The A and B of C

I'm on page 2 of 'C for Beginners'. It was written in 1986, when I was 14 years old. At that time, I was a pretty good programmer in BASIC, but had never used COBOL or Pascal. C (not yet C++) had been the flavour of the month for the last year or so, and no one knew how long it would last. Certainly no one imagined it would be a major language two decades later.

However, for the last six months I've been toying with the idea of constructing my own VST instruments, and possibly effects. There's some very good free VSTs about, but the don't do exactly what I want.

I want, for instance, a multiple-band phaser or 'wah' device - up to five variable-width frequency bands, that are boosted with resonance, and which bounce between high and low frequency positions in various envelopes.

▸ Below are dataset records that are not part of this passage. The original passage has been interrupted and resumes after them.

/-- R297: one partial does not reduce a chunk, where more than one host takes part. -/
theorem State.reduceChunk_waits (c host : Nat) (vals : List F32) :
    (s.withPart a c host vals).reduceChunk x d c = s.withPart a c host vals := by
  have hone : (1 != (s.withPart a c host vals).get SX_NODE.HOSTS) = true := bne_iff_ne.mpr (Ne.symm hhosts)
  unfold State.reduceChunk
  simp only [State.withPart, hx, List.find?_cons, beq_self_eq_true, Bool.not_false, Bool.and_self]
  exact if_pos hone

/-- R298: one host's partials do not form the norm slots, where more than one host takes part. -/
theorem State.finishNorm_waits (host : Nat) (vals : List F32) : (s.withNorm a host vals).finishNorm x d = s.withNorm a host vals := by
  have hone : (1 != (s.withNorm a host vals).get SX_NODE.HOSTS) = true := bne_iff_ne.mpr (Ne.symm hhosts)
  unfold State.finishNorm
  simp only [State.withNorm, hx, List.find?_cons, beq_self_eq_true, Bool.not_false, Bool.and_self]
  exact if_pos hone

end

/-- R298: while an owned chunk is not reduced, no norm partials go. -/
theorem State.sendNorms_waits {c : Nat} {sec : Section} (hsec : s.sectionOfChunk d 0 c = some sec) (ho : s.ownsChunk d c = true)
    (host : Nat) (vals : List F32) : (s.withPart a c host vals).sendNorms x d = s.withPart a c host vals := by
  have hmine : c ∈ (s.withPart a c host vals).ownedChunks x d := State.mem_ownedChunks (s := s.withPart a c host vals) hsec ho x
  have hopen : ((s.withPart a c host vals).ownedChunks x d).all (fun k =>
      (s.withPart a c host vals).exch.reductions.any (fun r => r.adapter == x.adapter && r.chunk == k && r.done)) = false :=
    List.all_eq_false.mpr ⟨c, hmine, by simp [State.withPart]⟩
  unfold State.sendNorms
  dsimp only
  rw [if_pos (by rw [hopen]; rfl)]

end

/-! ## The payloads (R297, R298) -/

/-- R297, R298: the values of a partial. -/
def partValues (b : List Byte) : List F32 := (groupsOf 4 b).map (fun q => BitVec.ofNat 32 (leNat q))

section
variable {s : State} {a src : Nat} {x : Learner} {d : Dir} {b : List Byte}

theorem State.joinExchange_other (h : s.phase ≠ 2) (a : Nat) : s.joinExchange a = s := by
  have hnone : ∀ tenant, s.contribute a tenant = (s, false) := fun tenant => by simp [State.contribute, h]
  unfold State.joinExchange
  split
  · rfl
  · rw [hnone, ite_self]

variable (hd : s.dir? a = some d) (hx : s.exchanging a = some x) (hhosts : s.get SX_NODE.HOSTS ≠ 1)
include hd hx hhosts

/-- R297: the one chunk of a section, which this host owns, joins its reduction. -/
theorem State.takeChunks_one {c : Nat} {sec : Section} (hsec : s.sectionOfChunk d 0 c = some sec) (ho : s.ownsChunk d c = true)
    (hlen : b.length = 4 * min 2048 (sec.elems - 2048 * (c - sec.chunk0))) (hnone : s.exch.reductions = []) :
    s.takeChunks src a 1 c b = (s.withPart a c (src % 8) (partValues b), []) := by
  have hadapter := State.exchanging_adapter hx
  unfold State.takeChunks
  simp only [hd, hsec, hx, ho, if_true, ← hlen, List.take_length, List.drop_length, State.addPart_first hnone]
  rw [State.reduceChunk_waits hadapter hhosts, State.sendNorms_waits hsec ho]
  rfl

end

/-! ## One message of one section -/

/-- R297: an adapter that learns here, and whose directory entry stands in Beam, where more than one host takes part. -/
def State.learnsFrom (s : State) (angle : W64) (a : Nat) (x : Learner) (d : Dir) : Prop :=
  s.atRest ∧ (s.revValid = true → angleRev angle ≤ s.revolution) ∧ s.dirReady = true ∧ s.inBeam (s.dirAddr a) 64 ∧ s.dir? a = some d ∧
    s.phase ≠ 2 ∧ s.exchanging a = some x ∧ s.get SX_NODE.HOSTS ≠ 1

theorem readsAs_received (s : State) (h : Header) (n : Nat) : ReadsAs s (s.received h n) :=
  ⟨rfl, rfl, fun _ ho => s.word_received h n ho⟩

theorem onlyUsed.readsAs {s t : State} (h : onlyUsed s.opened t) : ReadsAs s t :=
  ⟨by rw [h.1]; rfl, by rw [h.1]; rfl, fun off _ => by rw [h.1]; rfl⟩

theorem State.learnsFrom.received {s : State} {angle : W64} {a : Nat} {x : Learner} {d : Dir} (hl : s.learnsFrom angle a x d) (h : Header)
    (n : Nat) : (s.received h n).learnsFrom angle a x d := by
  obtain ⟨hrest, hrev, hready, hbeam, hd, hphase, hx, hhosts⟩ := hl
  have hreads := readsAs_received s h n
  have hangle : (s.received h n).revolution = s.revolution := congrArg angleRev (s.word_received h n (by decide))
  have hvalid : (s.received h n).revValid = s.revValid := State.flag_of_word (s.word_received h n (by decide))
  refine ⟨s.received_atRest h n hrest, by rw [hangle, hvalid]; exact hrev, hreads.dirReady.trans hready, ?_, (hreads.dir? a).trans hd,
    by rw [hreads.phase]; exact hphase, (hreads.exchanging a).trans hx, by rw [hreads.hosts]; exact hhosts⟩
  rw [hreads.dirAddr]
  exact (s.received_samePages h n).inBeam rfl hbeam

section
variable {s : State} {angle : W64} {x : Learner} {d : Dir} {b : List Byte} {src : Nat}
  (hl : s.learnsFrom angle (bitsOf (leNat (b.take 8)) 63 48) x d)
include hl

/-- R213, R297: the directory entry comes within reach, and the adapter takes part already. -/
theorem State.learnsFrom.reached : ∃ v, (s.opened.reachDir (bitsOf (leNat (b.take 8)) 63 48)).joinExchange
      (bitsOf (leNat (b.take 8)) 63 48) = v ∧ onlyUsed s.opened v := by
  obtain ⟨-, -, -, hbeam, -, hphase, -⟩ := hl
  have hused : onlyUsed s.opened (s.opened.reachDir (bitsOf (leNat (b.take 8)) 63 48)) :=
    onlyUsed_reachDir ((samePages_opened s).inBeam rfl hbeam)
  exact ⟨_, State.joinExchange_other (by rw [hused.readsAs.phase]; exact hphase) _, hused⟩

/-- R297: a GRADIENT payload of one chunk that this host owns. -/
theorem State.learnsFrom.takeGradient {sec : Section} (hn : bitsOf (leNat ((b.drop 8).take 8)) 31 0 = 1)
    (hsec : s.sectionOfChunk d 0 (bitsOf (leNat (b.take 8)) 31 0) = some sec)
    (ho : s.ownsChunk d (bitsOf (leNat (b.take 8)) 31 0) = true)
    (hlen : b.length = 16 + 4 * min 2048 (sec.elems - 2048 * (bitsOf (leNat (b.take 8)) 31 0 - sec.chunk0))) :
    ∃ v, onlyUsed s.opened v ∧ s.opened.usePayload 3 src b = v.withPart (bitsOf (leNat (b.take 8)) 63 48)
      (bitsOf (leNat (b.take 8)) 31 0) (src % 8) (partValues (b.drop 16)) := by
  obtain ⟨v, hv, hused⟩ := State.learnsFrom.reached hl
  obtain ⟨⟨-, hidle⟩, -, -, -, hd, -, hx, hhosts⟩ := hl
  have hreads := hused.readsAs
  have hnone : v.exch.reductions = [] := by
    rw [hused.1]
    exact exchangeIdle.reductions hidle
  have htaken := State.takeChunks_one (s := v) (src := src) (b := b.drop 16) ((hreads.dir? _).trans hd) ((hreads.exchanging _).trans hx)
    (by rw [hreads.hosts]; exact hhosts) ((hreads.sectionOfChunk d 0 _).trans hsec) ((hreads.ownsChunk d _).trans ho)
    (by rw [List.length_drop, hlen]; omega) hnone
  have hend : ∀ (t : State) (n : Nat), t.takeGradient src n [] = t := fun t n => by cases n <;> rfl
  refine ⟨v, hused, ?_⟩
  show s.opened.takeGradient src (b.length / 16 + 1) b = _
  rw [State.takeGradient, if_neg (by omega)]
  dsimp only
  rw [hv, hn, htaken, hend]

/-- R298: a NORM payload of one section. -/
theorem State.learnsFrom.takeNorm (hlen : b.length = 16 + 4 * bitsOf (leNat ((b.drop 8).take 8)) 31 0) :
    ∃ v, onlyUsed s.opened v ∧ s.opened.usePayload 4 src b = v.withNorm (bitsOf (leNat (b.take 8)) 63 48) (src % 8)
      (partValues (b.drop 16)) := by
  obtain ⟨v, hv, hused⟩ := State.learnsFrom.reached hl
  obtain ⟨⟨-, hidle⟩, -, -, -, hd, -, hx, hhosts⟩ := hl
  have hreads := hused.readsAs
  have hnone : v.exch.norms = [] := by
    rw [hused.1]
    exact exchangeIdle.norms hidle
  obtain ⟨hraw, -⟩ := Option.filter_eq_some_iff.mp ((hreads.dir? _).trans hd)
  have hall : (b.drop 16).take (4 * bitsOf (leNat ((b.drop 8).take 8)) 31 0) = b.drop 16 :=
    List.take_of_length_le (by rw [List.length_drop]; omega)
  have hend : ∀ (t : State) (n : Nat), t.takeNorm src n [] = t := fun t n => by cases n <;> rfl
  refine ⟨v, hused, ?_⟩
  show s.opened.takeNorm src (b.length / 16 + 1) b = _
  rw [State.takeNorm, if_neg (by omega)]
  dsimp only
  rw [hv, hall, ← hlen, List.drop_length, hend, (hreads.exchanging _).trans hx, hraw]
  dsimp only
  rw [State.addNorm_first hnone, State.finishNorm_waits (State.exchanging_adapter hx) (by rw [hreads.hosts]; exact hhosts)]
  rfl

end

end Sys2Proof.Machine

/-! The statement O46 (family 11_shed_exchange): the messages' rows put together from their receipt and from what each kind does. -/

namespace Sys2Proof.Machine

/-! ## Payloads that go on at once -/

section
variable {s : State} {angle : W64} {x : Learner} {d : Dir} {b : List Byte} (src : Nat)
  (hl : s.learnsFrom angle (bitsOf (leNat (b.take 8)) 63 48) x d) (hp : s.powered = true) (ho : s.exchangeOpen = true)
include hl hp ho

/-- R297, R298: a payload of the current revolution that leaves the pages and the exchange changed goes on at once. -/
theorem State.learnsFrom.carried {kind : Nat} (hk : kind = 3 ∨ kind = 4) {t : State} (ht : s.opened.doWork (.payload kind src angle b) = t)
    (hu : exchUsed s.opened t) (hrounds : t.exch.rounds = s.exch.rounds) (hreshard : t.exch.reshard = s.exch.reshard) :
    (s.addWork (.payload kind src angle b)).carryOn = t.tried := by
  obtain ⟨⟨hwork, hidle⟩, hrev, -⟩ := hl
  have hready : (s.addWork (.payload kind src angle b)).workReady (.payload kind src angle b) = true := by
    have hcur : (!s.revValid || decide (angleRev angle ≤ s.revolution)) = true := by
      cases hv : s.revValid
      · rfl
      · simp [hrev hv]
    obtain rfl | rfl := hk <;> exact hcur
  subst ht
  exact State.carryOn_worked hwork hp ho hready hu (hrounds.trans (exchangeIdle.rounds hidle))
    (State.checkReshard_same (hreshard.trans (exchangeIdle.reshard hidle)))

/-- R297: the partial of a GRADIENT joins its reduction as its sender's. -/
theorem State.learnsFrom.gradient {sec : Section} (hn : bitsOf (leNat ((b.drop 8).take 8)) 31 0 = 1)
    (hsec : s.sectionOfChunk d 0 (bitsOf (leNat (b.take 8)) 31 0) = some sec)
    (hown : s.ownsChunk d (bitsOf (leNat (b.take 8)) 31 0) = true)
    (hlen : b.length = 16 + 4 * min 2048 (sec.elems - 2048 * (bitsOf (leNat (b.take 8)) 31 0 - sec.chunk0))) :
    (s.addWork (.payload 3 src angle b)).carryOn.exch.reductions =
      [⟨bitsOf (leNat (b.take 8)) 63 48, bitsOf (leNat (b.take 8)) 31 0, [(src % 8, partValues (b.drop 16))], false⟩] := by
  obtain ⟨v, hused, htake⟩ := hl.takeGradient (src := src) hn hsec hown hlen
  rw [hl.carried src hp ho (.inl rfl) htake (by rw [hused.1]; rfl) (by rw [hused.1]; rfl) (by rw [hused.1]; rfl)]
  rfl

/-- R298: the partials of a NORM join the norm exchange as their sender's. -/
theorem State.learnsFrom.norm (hlen : b.length = 16 + 4 * bitsOf (leNat ((b.drop 8).take 8)) 31 0) :
    (s.addWork (.payload 4 src angle b)).carryOn.exch.norms =
      [⟨bitsOf (leNat (b.take 8)) 63 48, [(src % 8, partValues (b.drop 16))], false⟩] := by
  obtain ⟨v, hused, htake⟩ := hl.takeNorm (src := src) hlen
  rw [hl.carried src hp ho (.inr rfl) htake (by rw [hused.1]; rfl) (by rw [hused.1]; rfl) (by rw [hused.1]; rfl)]
  rfl

end

/-- R302: during a reshard whose plan has been read, the tile of a MOVE that is due is queued for writing. -/
theorem State.move_carried {s : State} {r : Reshard} {src : Nat} {angle : W64} {b : List Byte} (hs : s.workIdle) (hp : s.powered = true)
    (ho : s.exchangeOpen = true) (hrounds : s.exch.rounds = []) (hr : s.exch.reshard = some r) (hstarted : r.started = true)
    (hn : bitsOf (leNat ((b.drop 8).take 8)) 31 0 = 1) (hlen : b.length = 16 + tileBytes)
    (hd : r.moves.any (tileDue src (bitsOf (leNat (b.take 8)) 51 0 / tileBytes)) = true) :
    let t := (s.addWork (.payload 6 src angle b)).carryOn
    t.tiers.writes = s.tiers.writes ++ [⟨bitsOf (leNat (b.take 8)) 51 0 / tileBytes * tileBytes, b.drop 16, 9, none⟩] ∧
      t.exch.reshard = some (r.tookTile src (bitsOf (leNat (b.take 8)) 51 0 / tileBytes)) := by
  have hne : b.drop 16 ≠ [] := fun he => by
    have hzero := congrArg List.length he
    rw [List.length_drop, hlen] at hzero
    exact absurd hzero (by decide)
  have hwork : s.opened.doWork (.payload 6 src angle b) =
      s.opened.moveTile src (bitsOf (leNat (b.take 8)) 51 0 / tileBytes) (b.drop 16) := State.takesMove_one hn hlen
  obtain ⟨hused, hexch, hwrites⟩ := State.moveTile_shows (s := s.opened) (src := src) hr hd hne
  have hready : (s.addWork (.payload 6 src angle b)).workReady (.payload 6 src angle b) = true := by
    show s.exch.reshard.any (·.started) = true
    rw [hr]
    exact hstarted
  rw [← hwork] at hused hexch hwrites
  have hcheck : (s.opened.doWork (.payload 6 src angle b)).tried.checkReshard = (s.opened.doWork (.payload 6 src angle b)).tried :=
    State.checkReshard_writing (w := ⟨_, b.drop 16, 9, none⟩)
      (hwrites.symm ▸ List.mem_append_right _ (List.mem_singleton.mpr rfl)) rfl
  rw [State.carryOn_worked hs hp ho hready hused (by rw [hexch]; exact hrounds) hcheck]
  exact ⟨hwrites, congrArg Exchange.reshard hexch⟩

To make VSTs, I need the Steinberg VST SDK, plus a bit more knowledge about DSP. To use the SDK, which is freely available, I need to know about C. It's been years since I've done any serious programming, but I spent 14 years since the age of 10 being a pretty good programmer, and that should count for something.

Anyway. I'm on page 2.
Page 24, and I'm being reintroduced to the data types I first met 12 years ago, while studying Ada. Along the way, there's been some trips down memory lane. References to BCPL, ALGOL and the ill fated MSX - promoted as the next big thing that wouldn't get outdated, and was gone within six months.

Tonight, I've recorded Billy Elliot, Legend of Earthsea (Part 2), Farscape episode 209 (which has the be the slashiest episode ever), and A Fish Called Wanda, which is a lot less rubbish than I recall. In a few minutes, I'll stick them on to reencode overnight, watch an episode or two of Babylon 5, drink some tea...and read some more about C.

I'm actually rather enjoying it. Twenty years after everyone else.